O Mito Subvertido - Por Levi Bucalem Ferrrari

O português aporta em terras exuberantes onde finca uma cruz sob os extasiados olhares dos nativos nus e formosos, os quais seriam logo escravizados em nome da mesma cruz. O espanhol finca outra cruz no coração de incautos incas, astecas, maias. O protestante anglo-saxão vai matando ou expulsando para o Pacífico homens de pele avermelhada que não sabiam que só o trabalho salva ao mesmo tempo que acumula riquezas.
E não há mais dúvidas: o cristianismo, na versão católica ou protestante, é o mito fundador da civilização ocidental, de sua expansão e hegemonia. Lembram dos cruzados matando em nome desse Deus? Da Santa Inquisição…
Também porque o mito é forte, o mais bem bolado de todos. Um Deus que nasce pobre, filho de trabalhador, e morre torturado e humilhado pelo império global da época, o romano. Logo a vingança, a consolidação do mito: O Deus pobre ressuscitará e, prometendo a salvação das almas, constrói sua Igreja, o Poder que não se contesta, posto que transcendente à vida e aos negócios dos homens. A igreja, que tomará por baixo o Império Romano, e reinará soberana sobre a Europa por mais de mil anos. Sob outras roupagens, o cristianismo será a justificativa dos novos Impérios ocidentais. Vamos bombardear o Iraque em nome da civilização cristã e do petróleo.
Mas o mito tem uma falha fundamental. Se o Cristo, pelo menos do ponto de vista social, teria que ser a representação do mais humilhado dos seres humanos não bastaria ser pobre e filho de um povo submetido ao Império Romano. Teria que ser mais que isso, o ser que nem ser era: a mulher, essa coisa feita apenas para gerar e amamentar filhos homens e para submeter-se a quaisquer vontades de seu amo e senhor, por acaso marido. Os antigos judeus, ao rezarem, agradeciam a Deus “o pão nosso de cada dia e o fato de não terem nascido mulher”.
A submissão da mulher, alguém já o disse, de tão histórica se pretende natural.

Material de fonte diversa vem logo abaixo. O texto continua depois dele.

/-- The register fields of an instruction. -/
def Instr.operands : Instr → List Operand
  | .nop f => opsA f .zero .zero .zero .zero
  | .mov f => opsA f (f.wide 0) (f.wide 0) .zero .zero
  | .movi f => opsI f .reg .zero
  | .movk f => opsA f .reg .zero .zero .zero
  | .iadd f => opsA f .reg .reg .reg .zero
  | .iaddI f => opsI f .reg .reg
  | .isub f => opsA f .reg .reg .reg .zero
  | .isubI f => opsI f .reg .reg
  | .imul f => opsA f .reg .reg .reg .zero
  | .imulI f => opsI f .reg .reg
  | .imulhi f => opsA f .reg .reg .reg .zero
  | .imad f => opsA f .reg .reg .reg .reg
  | .imadw f => opsA f .pair .reg .reg .pair
  | .iadd64 f => opsA f .pair .pair .pair .zero
  | .isub64 f => opsA f .pair .pair .pair .zero
  | .imin f => opsA f .reg .reg .reg .zero
  | .iminI f => opsI f .reg .reg
  | .imax f => opsA f .reg .reg .reg .zero
  | .imaxI f => opsI f .reg .reg
  | .iabs f => opsA f .reg .reg .zero .zero
  | .ineg f => opsA f .reg .reg .zero .zero
  | .logt f => opsA f .reg .reg .reg .reg
  | .and f => opsA f .reg .reg .reg .zero
  | .andI f => opsI f .reg .reg
  | .or f => opsA f .reg .reg .reg .zero
  | .orI f => opsI f .reg .reg
  | .xor f => opsA f .reg .reg .reg .zero
  | .xorI f => opsI f .reg .reg
  | .not f => opsA f .reg .reg .zero .zero
  | .shl f => opsA f .reg .reg .reg .zero
  | .shlI f => opsI f .reg .reg
  | .shr f => opsA f .reg .reg .reg .zero
  | .shrI f => opsI f .reg .reg
  | .sar f => opsA f .reg .reg .reg .zero
  | .sarI f => opsI f .reg .reg
  | .shf f => opsA f .reg .reg .reg .reg
  | .bfx f => opsA f .reg .reg .reg .zero
  | .bfi f => opsA f .reg .reg .reg .reg
  | .popc f => opsA f .reg .reg .zero .zero
  | .clz f => opsA f .reg .reg .zero .zero
  | .ctz f => opsA f .reg .reg .zero .zero
  | .brev f => opsA f .reg .reg .zero .zero
  | .prmb f => opsA f .reg .reg .reg .reg
  | .iset f => opsA f (.cmpq 9) .reg .reg .zero
  | .isetI f => opsI f (.cmpq 9) .reg
  | .iset64 f => opsA f (.cmpq 9) .pair .pair .zero
  | .sel f => opsA f .reg .reg .reg .pf
  | .lea f => opsA f (f.wide 4) (f.wide 4) .reg .zero
  | .leaI f => opsI f f.wide f.wide
  | .i2i f => opsA f (f.wideT 4) (f.wideT 0) .zero .zero
  | .plop f => opsA f .q .pf .pf .pf
  | .pset f => opsA f (if f.mb 0 then .zero else .reg) (if f.mb 0 then .reg else .zero) .zero .zero
  | .srd f => opsA f .reg .zero .zero .zero
  | .cyc f => opsA f .pair .zero .zero .zero
  | .gpoll f => opsA f (if f.mf 0 2 == 0 then .reg else .q) .pf .zero .zero
  | .gxch f => opsA f .reg .reg .reg .zero
  | .gpeer f => opsA f .reg (f.wide 1) .zero .zero
  | .bra f => opsB f .zero
  | .brx f => opsB f .pair
  | .call f => [⟨.pair, if f.md.getLsbD 0 then .both else .dst, f.a, false⟩]
  | .ret f => opsB f .pair
  | .exit f => opsB f .zero
  | .jset f => opsB f .zero
  | .jwait f => opsB f .zero
  | .yield f => opsB f .zero
  | .fadd f => opsA f .reg .reg .reg .zero
  | .faddI f => opsI f .reg .reg
  | .fmul f => opsA f .reg .reg .reg .zero
  | .fmulI f => opsI f .reg .reg
  | .ffma f => opsA f .reg .reg .reg .reg
  | .fmulz f => opsA f .reg .reg .reg .zero
  | .fmin f => opsA f .reg .reg .reg .zero
  | .fmax f => opsA f .reg .reg .reg .zero
  | .fset f => opsA f (.cmpq 13) .reg .reg .zero
  | .fsetI f => opsI f (.cmpq 13) .reg
  | .fclass f => opsA f .reg (if f.mf 0 2 == 1 then .pair else .reg) .zero .zero
  | .frnd f => opsA f (f.wide 2) (f.wide 2) .zero .zero
  | .f2i f => opsA f (f.wideT 5) (if f.mf 2 3 == 1 then .pair else .reg) .zero .zero
  | .i2f f => opsA f (if f.mf 6 3 == 1 then .pair else .reg) (f.wideT 2) .zero .zero
  | .f2f f => opsA f (if f.mf 6 3 == 1 then .pair else .reg) (if f.mf 3 3 == 1 then .pair else .reg) (if f.mf 0 3 == 4 then .reg else .zero) (if 2 <= f.mf 6 3 then .reg else .zero)
  | .fsf f => opsA f .reg .reg .zero .zero
  | .pkadd f => opsA f .reg .reg .reg .zero
  | .pkmul f => opsA f .reg .reg .reg .zero
  | .pkfma f => opsA f .reg .reg .reg .reg
  | .pkdot f => opsA f .reg .reg .reg .reg
  | .dadd f => opsA f .pair .pair .pair .zero
  | .dmul f => opsA f .pair .pair .pair .zero
  | .dfma f => opsA f .pair .pair .pair .pair
  | .ld f => opsM f f.byWidth .dst .pair
  | .st f => opsM f f.byWidth .src .pair
  | .ldl f => opsM f f.byWidth .dst .reg
  | .stl f => opsM f f.byWidth .src .reg
  | .ldp f => opsM f f.byWidth .dst .reg
  | .stp f => opsM f f.byWidth .src .reg
  | .ldk f => opsM f f.byWidth .dst .reg
  | .atom f => opsM f f.atomD .both .pair
  | .red f => opsM f f.byWidth .src .pair
  | .atoml f => opsM f f.atomD .both .reg
  | .acq f => opsM f f.byWidth .dst .pair
  | .rel f => opsM f f.byWidth .src .pair
  | .phase f => opsM f .zero .none .zero
  | .pref f => opsM f .zero .none .pair
  | .cline f => opsM f .zero .none .pair
  | .drainst f => opsM f .zero .none .zero
  | .vcqry f => opsM f (if f.md == 0 then .quad else .pair) .dst (if f.md == 0 then .reg else .pair)
  | .bar f => opsM f .zero .none .zero
  | .bararv f => opsM f .zero .none .zero
  | .barwait f => opsM f .zero .none .zero
  | .boinit f => opsM f .reg .src .reg
  | .boexp f => opsM f .reg .src .reg
  | .boarv f => opsM f .zero .none .reg
  | .bowait f => opsM f .reg .src .reg
  | .botest f => opsM f .reg .src .reg
  | .qdef f => opsM f .reg .src .reg
  | .qpush f => opsM f .reg .src .zero
  | .qpop f => opsM f .reg .dst .zero
  | .qtry f => opsM f .reg (if f.off.getLsbD 3 then .dst else .src) .zero
  | .cpy f => opsX f .octet .reg
  | .cpyg f => opsX f .octet .reg
  | .cpys f => opsX f .octet .reg
  | .cpyfill f => opsX f .octet .reg
  | .ctload f => opsX f .octet .reg
  | .decent f => opsX f .octet .reg
  | .decbr f => opsX f .octet .reg
  | .mresv f => opsX f .octet .reg
  | .mrels f => opsX f .octet .reg
  | .mload f => opsX f .octet .reg
  | .mcbl f => opsX f .octet .reg
  | .mma f => opsX f .octet .reg
  | .mmai f => opsX f .octet .reg
  | .mzero f => opsX f .octet .reg
  | .mstore f => opsX f .octet .reg
  | .mstat f => opsX f .octet .reg
  | .mchk f => opsX f .octet .reg
  | .rayq f => opsX f .octet .reg
  | .sqnop _ => []
  | .sqloop _ => []
  | .sqend _ => []
  | .sqwaitc _ => []
  | .sqboarv _ => []
  | .sqbowait _ => []
  | .seqCpy _ => []
  | .seqCpyg _ => []
  | .seqCpys _ => []
  | .seqCpyfill _ => []
  | .seqCtload _ => []
  | .seqDecent _ => []
  | .seqDecbr _ => []
  | .seqMresv _ => []
  | .seqMrels _ => []
  | .seqMload _ => []
  | .seqMcbl _ => []
  | .seqMma _ => []
  | .seqMmai _ => []
  | .seqMzero _ => []
  | .seqMstore _ => []
  | .seqMstat _ => []
  | .seqMchk _ => []
  | .paypush f => opsA f .reg .reg .reg .zero
  | .paypop f => opsA f .reg .reg .zero .zero
  | .mcount f => opsA f .zero .reg .reg .reg
  | .mvert f => opsA f .zero .reg .quad .zero
  | .mprim f => opsA f .zero .reg .reg .zero
  | .mdone f => opsA f .reg .zero .zero .zero
  | .vispop f => opsA f .quad .zero .zero .zero
  | .visget f => opsA f .reg .reg .reg .zero
  | .rgnacq f => opsA f .reg .reg .zero .zero
  | .rgnrel f => opsA f .zero .zero .zero .zero
  | .rtblend f => opsA f .zero .reg .quad .zero
  | .tex f => opsA f .quad .quad .reg .zero
  | .tld f => opsA f .quad .quad .reg .zero
  | .tqry f => opsA f .quad (if f.mb 0 then .quad else .reg) .reg .zero
  | .trap f => opsI f .zero .zero
  | .tret f => opsA f .zero (if f.mb 0 then .pair else .zero) .zero .zero
  | .frginfo f => opsA f .pair .zero .zero .zero
  | .sfqpop f => opsA f .quad .zero .zero .zero
  | .killf f => opsA f .zero (if f.mb 0 then .zero else .reg) .zero .zero
  | .bpt f => opsI f .zero .zero
  | .launch f => opsA f .reg .pair .reg (if f.mb 0 then .pair else .zero)
  | .fork f => opsX f .octet .reg
  | .rdv f => opsX f .zero .zero
  | .setprio f => opsI f .zero (if f.md.toNat == 1 then .reg else .zero)
  | .tmode f => opsI f .reg .zero
  | .xldec f => opsA f .quad .pair .reg .zero
  | .xlmap f => opsA f .pair .pair .zero .zero
  | .xlmapRaise f => opsA f .zero .zero .zero .zero
  | .vcdef f => opsA f .reg .pair .reg .zero
  | .vcsize f => opsA f .reg .reg .reg .reg
  | .vcmove f => opsA f .reg .pair .reg .zero
  | .vcflush f => opsA f .reg .zero .reg .zero
  | .biasflip f => opsA f .reg .pair .reg .zero
  | .qfeat f => opsI f .pair .zero
  | .clauseIssue _ _ => []
  | .descheduleExpiry _ _ => []
  | .yieldExpiry _ _ => []
  | .stallExpiry _ _ => []
  | .slotLanding _ _ _ => []
  | .homeRelease _ => []
  | .homeAcquire _ => []
  | .homeAtomic _ => []
  | .homeFill _ => []
  | .demandWriteBack _ _ => []
  | .writeBackArrival _ _ => []
  | .writeBackAck _ => []
  | .boostNotice _ _ _ => []
  | .pageMoveSweepStep _ _ _ => []
  | .vcCommandLanding _ => []
  | .biasflipComplete _ => []
  | .engineDelivery _ => []
  | .matrixOpStart _ => []
  | .sqwaitcExpiry _ _ => []
  | .frontEndRequest _ => []
  | .paypushLanding _ => []
  | .packetArrival _ _ => []
  | .watermarkFlit _ _ _ _ => []
  | .launchHead _ _ => []
  | .blockPlace _ => []
  | .completionRecord _ => []
  | .preempt _ => []
  | .graceExpiry _ => []
  | .engineDrainExpiry _ => []
  | .blockRestore _ _ => []
  | .fixedClockChange _ _ => []
  | .blockRelaunch _ _ => []
  | .billingSend _ _ => []
  | .bootStep _ => []
  | .create _ _ _ => []
  | .destroy _ _ _ => []
  | .inval _ _ _ => []
  | .frmopen _ _ _ => []
  | .frmclose _ _ _ => []
  | .frmrel _ _ _ => []
  | .resans _ _ _ => []
  | .qbind _ _ _ => []
  | .migout _ _ _ => []
  | .migin _ _ _ => []
  | .hostCommandComplete => []
  | .waitTimeout _ => []
  | .eviction _ _ => []
  | .directoryRecall _ => []
  | .dirtyNotice _ _ => []
  | .hostSnoop _ _ => []
  | .hostMemAccess _ _ => []
  | .bankSleep _ _ => []
  | .l2DectedSwitch _ => []
  | .mresvPartnerTimeout _ => []
  | .tokenTimeout _ _ => []
  | .frameTimeout _ => []
  | .pipelineEvaluation _ => []
  | .quadGate _ _ => []
  | .uncorrectableError _ => []
  | .corrected _ => []
  | .scrub _ => []
  | .dieLost _ => []
  | .heartbeatSend => []
  | .silenceNotice _ _ => []
  | .linkLaneLoss _ _ => []
  | .linkRetrainDone _ _ => []
  | .remoteRequest _ => []
  | .podArrivalFlit _ _ => []
  | .podReleaseFlit _ => []
  | .billingFlit _ _ _ => []
  | .fabricEnable _ => []
  | .lostMarkClear _ => []
  | .powerEvaluation _ _ => []
  | .energyAccounting _ _ _ _ => []
  | .thermalReading _ _ _ _ => []
  | .droopDetect _ _ => []
  | .droopLimit _ _ => []
  | .droopRecover _ _ => []
  | .droopFloorExpiry _ _ => []
  | .regFailed _ _ => []
  | .pwrlimWrite _ => []
  | .packageReset => []
  | .pkgctlRst _ => []
  | .tailReread _ _ => []
  | .registerWrite _ _ => []
  | .stretchedCycle _ _ _ => []
  | .shuntClamp _ _ => []
  | .way7ReturnToVc1 _ => []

Então Marx que me desculpe, mas a última revolução não será a dos operários, será a da mulher, o ser mais explorado e humilhado na quase totalidade das culturas, aquela que, agora sim, ao se libertar, libertará o mundo.
Ao desnudar a origem do mito fundador de nossa civilização, Silvio Piresh, em O Cristo Rosa – biografia não autorizada da menina Jesus, traz à tona a falha fundamental. E, em busca de maior coerência, imagina um Cristo mulher ressurecto dois mil anos depois. É ele, ou melhor, ela mesma, quem nos revela o último dos sacros segredos: teve que se travestir em homem, na primeira versão, caso contrário ninguém lhe daria ouvidos.
A menina Jesus sofrerá humilhações semelhantes às que sofre enquanto falso menino, agora por parte da própria Igreja que se fez sobre seu nome. Se indignará contra as injustiças que, assim justificadas se perpetuam. E o resto se sabe ou se imagina.
O fato é que Sílvio Piresh, querendo ou não, antecipa a tão aguardada, tão necessária revolução da mulher.